- Born: March 24, 1951 Mayagüez, Puerto Rico
- Died: August 19, 2006 (aged 55) Río Piedras, Puerto Rico
- Occupation: television journalist

= Bruni Vélez =

Puerto Rican news anchor (1951–2006)

Bruni Vélez Ramirez (March 27, 1951 – August 19, 2006) was a Puerto Rican television reporter. She was an anchorwoman on Puerto Rico's Channel 2's television show, "Telenoticias en Accion". She shared anchoring responsibilities at that show with Anibal Gonzalez Irizarry.

== Career in television ==
She worked as a television journalist for more than 20 years.
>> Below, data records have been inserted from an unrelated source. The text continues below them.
-- ==== Sys2Proof/Machine/Anvil.lean ====
section
/-!
DEFINITION. Fronthaul versions in Anvil: absolute slots, layouts, holding, buffers, sealing and release (R364, R365,
R376, R381 to R388).
-/
namespace Sys2Proof.Machine

/-! ## Records of DOMAIN objects -/

/-- Record i of n bytes of a DOMAIN object, as a number. -/
def domRec (s : State) (key n i : Nat) : Nat := s.domNat key (n * i) n

/-- A number rounded up to a multiple of 64. -/
def up64 (n : Nat) : Nat := (n + 63) / 64 * 64

/-- Record of FH_CELL (R384). -/
def fhCell (s : State) (c : Nat) : Nat := domRec s keyFhCell 8 c
/-- FH_CELL ENABLE. -/
def fhEnable (v : Nat) : Bool := tbit v 63
/-- FH_CELL COMP. -/
def fhComp (v : Nat) : Nat := bits v 62 60
/-- FH_CELL PORTS. -/
def fhPorts (v : Nat) : Nat := bits v 59 51
/-- FH_CELL NRB. -/
def fhNrb (v : Nat) : Nat := bits v 50 42
/-- FH_CELL RX_POOL. -/
def fhRxPool (v : Nat) : Nat := bits v 41 34
/-- FH_CELL RETAIN_SLOTS. -/
def fhRetain (v : Nat) : Nat := bits v 33 30
/-- FH_CELL LINK. -/
def fhLink (v : Nat) : Nat := bits v 29 23

/-- Record of TD_CONTAINERS (R376), by 128g + c. -/
def tdCont (s : State) (i : Nat) : Nat := domRec s keyTdContainers 16 i
/-- TD_CONTAINERS RX_EN. -/
def tdRxEn (v : Nat) : Bool := tbit v 127
/-- TD_CONTAINERS TX_EN. -/
def tdTxEn (v : Nat) : Bool := tbit v 126
/-- TD_CONTAINERS CELL. -/
def tdCell (v : Nat) : Nat := bits v 123 112
/-- TD_CONTAINERS TD_OFFSET. -/
def tdOffset (v : Nat) : Nat := bits v 111 96
/-- TD_CONTAINERS TD_BITS. -/
def tdBits (v : Nat) : Nat := bits v 95 80
/-- TD_CONTAINERS RATE_NUM. -/
def tdNum (v : Nat) : Nat := bits v 79 48
/-- TD_CONTAINERS RATE_DEN. -/
def tdDen (v : Nat) : Nat := bits v 47 32
/-- TD_LANDING RX_POOL of a container (R386). -/
def tdRxPool (s : State) (i : Nat) : Nat := bits (domRec s keyTdLanding 8 i) 63 56
/-- TD_LANDING TX_POOL of a container (R386). -/
def tdTxPool (s : State) (i : Nat) : Nat := bits (domRec s keyTdLanding 8 i) 55 48

/-- Record of LINK_CONFIG (R375). -/
def linkCfg (s : State) (g : Nat) : Nat := domRec s keyLinkConfig 16 g
/-- LATE_MAX of the link that carries a cell; a virtual link has none stated (assumption 14). -/
def lateMax (s : State) (link : Nat) : Nat := if link < 4 then bits (linkCfg s link) 95 64 else Config.ecpriLateMax
/-- TX_ADVANCE of a link (R375); a virtual link has none stated (assumption 14). -/
def txAdvance (s : State) (link : Nat) : Nat := if link < 4 then bits (linkCfg s link) 31 0 else Config.ecpriTxAdvance

/-! ## Absolute slots (R116, R383) -/

/-- Slots in one epoch. -/
def spe (x : CellCfg) : Nat := (x.epochPeriod * 1000 + x.slotNs - 1) / x.slotNs

/-- Start of an absolute slot. -/
def slotStart (x : CellCfg) (a : Int) : Int :=
  x.epochOffset + a / spe x * x.period + a % spe x * x.slotNs

/-- End of an absolute slot: the last of an epoch is cut short (R116). -/
def slotEnd (x : CellCfg) (a : Int) : Int :=
  min (slotStart x a + x.slotNs) (x.epochOffset + (a / spe x + 1) * x.period)

/-- The absolute slot that contains an instant, closed at its start (R364). -/
def slotAt (x : CellCfg) (t : Int) : Int :=
  let k := (t - x.epochOffset) / x.period
  k * spe x + (t - x.epochOffset - k * x.period) / x.slotNs

/-- The absolute slot with a tag whose start lies nearest an instant, the later on a tie (R383). -/
def slotByTag (x : CellCfg) (tag : Nat) (t : Int) : Int :=
  let s0 := slotAt x t
  let a := s0 - (s0 - tag) % 4096
  if slotStart x (a + 4096) - t ≤ t - slotStart x a then a + 4096 else a

/-- The absolute slot of slot n in the epoch nearest an instant (R355 SLOT). -/
def slotOfN (x : CellCfg) (n : Nat) (t : Int) : Int :=
  let base : Int := x.epochOffset + n * x.slotNs
  let k := (t - base) / x.period
  let d1 := base + k * x.period
  if d1 + x.period - t ≤ t - d1 then (k + 1) * spe x + n else k * spe x + n

/-! ## Versions -/

/-- Cell of a fronthaul version. -/
def fhvCell (s : State) (v : FhVersion) : Nat := if v.container then tdCell (tdCont s v.id) else v.id

/-- Link of a fronthaul version: LINK of its cell, or the link of its container. -/
def fhvLink (s : State) (v : FhVersion) : Nat := if v.container then v.id / 128 else fhLink (fhCell s v.id)

/-- Sealing instant: LATE_MAX after the slot ends (R364). -/
def sealAt (s : State) (v : FhVersion) : Int :=
  slotEnd (s.cell (fhvCell s v)) v.slot + lateMax s (fhvLink s v)

/-- End of the retention period after sealing (R387). -/
def retainUntil (s : State) (v : FhVersion) : Nat :=
  v.sealTime + fhRetain (fhCell s (fhvCell s v)) * (s.cell (fhvCell s v)).slotNs

/-- Index of the first sample at or after an instant of an epoch (R351, R386). -/
def firstSample (c : Nat) (rel : Int) : Nat :=
  ((rel.toNat * tdNum c) + tdDen c * secNs - 1) / (tdDen c * secNs)

/-- FIRST_SAMPLE and SAMPLES of a container version (R386). -/
def sampleRange (s : State) (id : Nat) (a : Int) : Nat × Nat :=
  let c := tdCont s id
  let x := s.cell (tdCell c)
  let e : Int := x.epochOffset + a / spe x * x.period
  if tdDen c = 0 then (0, 0)
  else
    let f := firstSample c (slotStart x a - e)
    (f, firstSample c (slotEnd x a - e) - f)

/-- Samples of a container in one epoch of its cell. -/
def samplesPerEpoch (s : State) (id : Nat) : Nat := firstSample (tdCont s id) (s.cell (tdCell (tdCont s id))).period

/-- Bytes of one resource-block group by COMP code (R355, R356, R385). -/
def groupBytes (comp : Nat) : Nat := match comp with | 0 => 48 | 1 => 25 | 2 => 28 | 3 => 37 | _ => 49

/-- R: bytes of a row (R385). -/
def rowBytes (v : Nat) : Nat := up64 (fhNrb v * groupBytes (fhComp v))

/-- M: bytes of the absence map of a frequency-domain version (R385). -/
def fdMapBytes (v : Nat) : Nat := up64 ((fhPorts v * 14 * fhNrb v + 7) / 8)

/-- Bytes of a frequency-domain version (R385). -/
def fdBytes (v : Nat) : Nat := 64 + fdMapBytes v + fhPorts v * 14 * rowBytes v

/-- Bytes of the absence map of a container version (R386). -/
def tdMapBytes (n : Nat) : Nat := up64 (((n + 15) / 16 + 7) / 8)

/-- Bytes of a container version of n samples (R386). -/
def tdBytes (n : Nat) : Nat := 64 + tdMapBytes n + 4 * n

/-- Bytes of a fronthaul version. -/
def fhvBytes (s : State) (v : FhVersion) : Nat :=
  if v.container then tdBytes (sampleRange s v.id v.slot).2 else fdBytes (fhCell s v.id)

/-- Receive pool of a version by its kind. -/
def fhvPool (s : State) (container : Bool) (id : Nat) : Nat :=
  if container then tdRxPool s id else fhRxPool (fhCell s id)

/-- A fronthaul version by kind, number and slot. -/
def fhFind (s : State) (container : Bool) (id : Nat) (a : Int) : Option (Nat × FhVersion) :=
  s.fh.vers.find? fun x => decide (x.2.container = container) && decide (x.2.id = id) && decide (x.2.slot = a)

/-- Replace a fronthaul version. -/
def setFhv (s : State) (n : Nat) (v : FhVersion) : State := { s with fh := { s.fh with vers := kset s.fh.vers n v } }

/-- A new fronthaul version; a released one of the same tag is forgotten. -/
def newFhv (s : State) (container : Bool) (id : Nat) (a : Int) : State :=
  let keep := s.fh.vers.filter fun x =>
    !(decide (x.2.container = container) && decide (x.2.id = id) && decide (x.2.slot % 4096 = a % 4096) && x.2.released
      && x.2.pins.isEmpty)
  let v : FhVersion :=
    { container, id, slot := a, pool := fhvPool s container id, phys := none, sealed := false, sealTime := 0
      expected := if container && tdRxEn (tdCont s id) then List.range (sampleRange s id a).2 else []
      landed := [], sections := 0, overflow := false, released := false, expired := false, damaged := false
      pins := [] }
  { s with fh := { s.fh with vers := kset keep s.fh.nextVer v, nextVer := s.fh.nextVer + 1 } }

/-- The number of a version, making it when there is none. -/
def getFhv (s : State) (container : Bool) (id : Nat) (a : Int) : State × Nat :=
  match fhFind s container id a with
  | some (n, _) => (s, n)
  | none => (newFhv s container id a, s.fh.nextVer)

/-- Free usable buffers of an Anvil pool in one quarter. -/
def freeInQuarter (s : State) (p q : Nat) : List Nat :=
  let x := s.pool p
  (x.avail ++ (List.range (poolPhys s p - x.fresh)).map (x.fresh + ·)).filter fun i =>
    physUsable s p i && decide (quarterOf (physAddr s p i) = q)

/-- The quarter with the most free buffers, the lowest-numbered on a tie (R387). -/
def bestQuarter (s : State) (p : Nat) : Nat :=
  (List.range 4).foldl (fun b q => if (freeInQuarter s p b).length < (freeInQuarter s p q).length then q else b) 0

/-- Give a version that expects anything its buffer (R387); without a free one it overflows and is absent (R388). -/
def takeFhBuf (s : State) (n : Nat) : State :=
  match kget s.fh.vers n with
  | none => s
  | some v =>
    if v.phys.isSome ∨ v.overflow ∨ v.released ∨ v.expected.isEmpty then s
    else match (freeInQuarter s v.pool (bestQuarter s v.pool)).head? with
      | some i => setFhv (takePhys s v.pool i) n { v with phys := some i }
      | none => (setFhv s n { v with overflow := true }).bump keyLandingOverflows 1

/-- The device address of a version's buffer. -/
def fhvAddr (s : State) (v : FhVersion) : Option Nat := v.phys.map fun i => physAddr s v.pool i

/-- A job comes to hold the version that its handle names (R383, R388). -/
def holdFhv (s : State) (h order : Nat) : State × VerRef :=
  let role := poolRole s (hPool h)
  let container := decide (role = 3)
  let id := if container then hIndex h / 4096 % 512 else hIndex h / 4096
  let cell := if container then tdCell (tdCont s id) else id
  let a := slotByTag (s.cell cell) (hIndex h % 4096) s.time.now
  let (t, n) := getFhv s container id a
  match kget t.fh.vers n with
  | none => (s, .absent)
  | some v =>
    if v.released then
      (if v.expired then t else (setFhv t n { v with expired := true }).bump keyVersionsExpired 1, .absent)
    else
      let v1 := if !v.sealed && decide (sealAt t v ≤ t.time.now) && v.expected.isEmpty then
        { v with sealed := true, sealTime := (sealAt t v).toNat } else v
      (setFhv t n { v1 with pins := v1.pins ++ [order] }, .fh n)

/-- The retention period of a sealed version that nothing expects or holds has no buffer to return (R387). -/
def releaseFhv (s : State) (n : Nat) : State :=
  match kget s.fh.vers n with
  | none => s
  | some v =>
    let t := setFhv s n { v with released := true, phys := none }
    match v.phys with
    | some i => givePhys t v.pool i
    | none => t

/-- A job no longer holds a version. -/
def unholdFhv (s : State) (n order : Nat) : State :=
  match kget s.fh.vers n with
  | none => s
  | some v =>
    let v1 := { v with pins := v.pins.erase order }
    let t := setFhv s n v1
    if v1.pins.isEmpty && v1.sealed && !v1.released && decide (retainUntil s v1 ≤ s.time.now) && v1.phys.isSome then
      releaseFhv t n else t

/-! ## Sealing (R364, R365, R385, R386) -/

/-- Items expected and not landed. -/
def fhvMissing (v : FhVersion) : List Nat := v.expected.filter fun j => !v.landed.contains j

/-- The version is absent in the sense of R37: it found no buffer, or none of its memory is left. -/
def fhvAbsent (v : FhVersion) : Bool := v.overflow

/-- Any absence bit of the version is set (R365). -/
def fhvIncomplete (v : FhVersion) : Bool := !(fhvMissing v).isEmpty

/-- Header of a version (R385, R386). -/
def fhvHeader (s : State) (v : FhVersion) (sealTime : Nat) : List Byte :=
  let flags := 1 + 2 * b2n v.expected.isEmpty
  let comp := if v.container then 0 else fhComp (fhCell s v.id)
  let tail :=
    if v.container then
      let r := sampleRange s v.id v.slot
      leBytes 12 0 ++ leBytes 8 r.1 ++ leBytes 4 r.2 ++ fill 16 0
    else leBytes 4 v.expected.length ++ leBytes 4 (fhvMissing v).length ++ leBytes 4 v.sections ++ fill 28 0
  leBytes 2 (fhvCell s v) ++ leBytes 1 comp ++ leBytes 1 flags ++ fill 4 0 ++ leBytes 8 (unsgn 64 v.slot)
    ++ leBytes 8 sealTime ++ tail

/-- Bytes of an absence map with the given bits set, packed under R283: bit j in byte j div 8, most significant first. -/
def mapBytes (n : Nat) (set : List Nat) : List Byte :=
  (List.range n).map fun i =>
    BitVec.ofNat 8 (((List.range 8).map fun b => if set.contains (8 * i + b) then 2 ^ (7 - b) else 0).sum)

/-- Write bytes to a buffer of Anvil by the fronthaul path. -/
def landBytes (s : State) (a : Nat) (b : List Byte) : State := (devWrite s a b).1

/-- Offset of a resource-block group in a frequency-domain version (R385). -/
def fdOffset (v j : Nat) : Nat := 64 + fdMapBytes v + j / fhNrb v * rowBytes v + j % fhNrb v * groupBytes (fhComp v)

/-- Seal a version: zeros for what did not land, the map and the header (R365). -/
def sealFhv (s : State) (n : Nat) : State :=
  match kget s.fh.vers n with
  | none => s
  | some v =>
    if v.sealed then s
    else
      let miss := fhvMissing v
      let s0 := if v.container then takeFhBuf s n else s
      let v0 := (kget s0.fh.vers n).getD v
      let t := setFhv s0 n { v0 with sealed := true, sealTime := s.time.now }
      match fhvAddr t v0 with
      | none => t
      | some a =>
        if v.expected.isEmpty then t
        else if v.container then
          let m := tdMapBytes (sampleRange s v.id v.slot).2
          let t := miss.foldl (fun t j => landBytes t (a + 64 + m + 4 * j) [0, 0, 0, 0]) t
          landBytes t a (fhvHeader s v s.time.now ++ mapBytes m (miss.map (· / 16)))
        else
          let c := fhCell s v.id
          let rest := (List.range (fhPorts c * 14 * fhNrb c)).filter fun j => !v.landed.contains j
          let t := rest.foldl (fun t j => landBytes t (a + fdOffset c j) (fill (groupBytes (fhComp c)) 0)) t
          let pad := rowBytes c - fhNrb c * groupBytes (fhComp c)
          let t := (List.range (fhPorts c * 14)).foldl (fun t r =>
            landBytes t (a + 64 + fdMapBytes c + (r + 1) * rowBytes c - pad) (fill pad 0)) t
          landBytes t a (fhvHeader s v s.time.now ++ mapBytes (fdMapBytes c) miss)

/-- What a task reads of a fronthaul version that has no buffer: a sealed empty version (R387). -/
def fhvVirtual (s : State) (v : FhVersion) : List Byte := fhvHeader s v v.sealTime

end Sys2Proof.Machine
end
One of the first women to serve as an anchor for a national news program. She also stood out as a radio broadcaster after acquiring the Station WXLX in Lajas, Puerto Rico.

== Personal ==
Velez was the sister of international singing star Wilkins, who became the MDA's ALS spokesman in Puerto Rico after she died of the disease in 2006.

She had a romantic relationship with musician and singer Chuky Acosta, member of Conjunto Quisqueya. Out of that relationship, she had her only son, Cèsar Acosta.

== Death ==
After battling for more than a year against Lou Gehrig's disease, Bruni Vélez died on a Saturday August 19, 2006, at the age of 55, accompanied by her family at her residence in Río Piedras, Puerto Rico.